I find sometimes its easier to have multiple ways of communicating that a submissive is approaching a threshold they have, either pain, or situational. It has been my experience that submissives can and very well do loose the ability to form speech coherently. So if the submissive comes to a point mentally that they muster the ability to form words, let alone loud enough for me to hear. Then I have already gone beyond what they were able to endure.

So I developed ways for them to communicate non-verbally. I find that a golf ball in the hand is more than enough to accomplish this task when the hands are not on the ground. The submissive simply lets go of the ball, and the scene is stopped until it can be determined if they are able or want to continue, or if they need the aftercare of stopping a scene with their signal. If in the prone position, then I have them extend the fingers arm straight from shoulder to wrist with the fingers spread. Watching for these signs helps me to gage if the submissive is approaching their threshold.
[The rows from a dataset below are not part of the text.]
-- ==== Sys2Proof/Laws/Turns.lean ====
section
/-! SUPPORT. The frame turn field by field: what a turn leaves in each block, whatever indication made it. -/

namespace Sys2Proof.Machine

/-! ### The Frame Timer's tests -/

theorem testExit_eq (t : FrameTimer) (exit : Nat) :
    t.testExit exit = { t with mode := if t.mode = .safe ∧ exit ≤ t.run then .governing else t.mode } := by
  unfold FrameTimer.testExit; split <;> rfl

/-! ### The grain event -/

theorem windowEnd_timer (s : State) :
    s.windowEnd.timer = if s.windowEntersSafe then s.timer.missing.enterSafe else s.timer.missing := by
  unfold State.windowEnd
  rw [(safeRequest_frame _ _).2.2.1]

theorem windowEnd_events (s : State) :
    s.windowEnd.events = (s.events.raise .frameLost).raiseIf s.windowEntersSafe .safe := by
  unfold State.windowEnd
  rw [(safeRequest_frame _ _).2.2.2.2.2.2.2.2.2.2.2.1]

theorem windowEnd_keeps {f : Flag} {s : State} (h : s.events.has f = true) : s.windowEnd.events.has f = true := by
  rw [windowEnd_events]
  exact Events.has_raiseIf (Events.has_raise h _) _ _

/-- A grain event is the grain's work, and then the end of the window where it ends it. -/
theorem grainStep_cases {s : State} (hg : s.timer.grain < 79) :
    s.grainStep = if (s.grainWork (s.timer.grain + 1)).endsWindow then (s.grainWork (s.timer.grain + 1)).windowEnd
      else s.grainWork (s.timer.grain + 1) := by
  unfold State.grainStep
  exact if_pos hg

theorem grainWork_timer (s : State) (g : Nat) : (s.grainWork g).timer = { s.timer with grain := g } := by
  unfold State.grainWork
  simp only [pollTick_frame, boostTick_frame, closeEntries_frame, runHeld_frame]

/-- The grain event ends the window exactly when it is due to. -/
theorem grainWork_endsWindow (s : State) : (s.grainWork (s.timer.grain + 1)).endsWindow = s.windowDue := by
  unfold State.endsWindow State.windowDue
  rw [grainWork_timer]
  have : (s.grainWork (s.timer.grain + 1)).tolerance = s.tolerance := by
    simp only [State.tolerance, grainWork_timer, State.limits, State.bankFor, grainWork_frame]
  rw [this]

theorem grainStep_sense {s : State} (hg : s.timer.grain < 79) (z : Fin 4) :
    s.grainStep.sense.get z = (s.sense.get z).tick := by
  have h : (s.grainWork (s.timer.grain + 1)).sense.get z = (s.sense.get z).tick := by
    unfold State.grainWork
    simp only [State.pollTick, Four.get_mapIdx, boostTick_frame, closeEntries_frame, runHeld_frame]
  rw [grainStep_cases hg]
  split
  · rw [(windowEnd_frame _).2.2.2.2.2.1, h]
  · exact h

theorem grainStep_boost {s : State} (hg : s.timer.grain < 79) :
    s.grainStep.boost = s.boost.tick s.limits.boostCooldown := by
  have h : (s.grainWork (s.timer.grain + 1)).boost = s.boost.tick s.limits.boostCooldown := by
    unfold State.grainWork
    simp only [pollTick_frame, State.boostTick, State.limits, State.bankFor, closeEntries_frame, runHeld_frame]
  rw [grainStep_cases hg]
  split
  · rw [(windowEnd_frame _).2.2.2.1, h]
  · exact h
As far as being disappointed if a submissive uses the safe word. Yes, I am disappointed, but not in the submissive. I am disappointed in myself, as I pride myself on the ability to read the body language well enough to know if the sub is trying to communicate they want more, or to back off. The shoulders being the key.

I am never disappointed in a submissive who is able to express they have reached their ability to withstand whatever it happens to be that I am putting them through.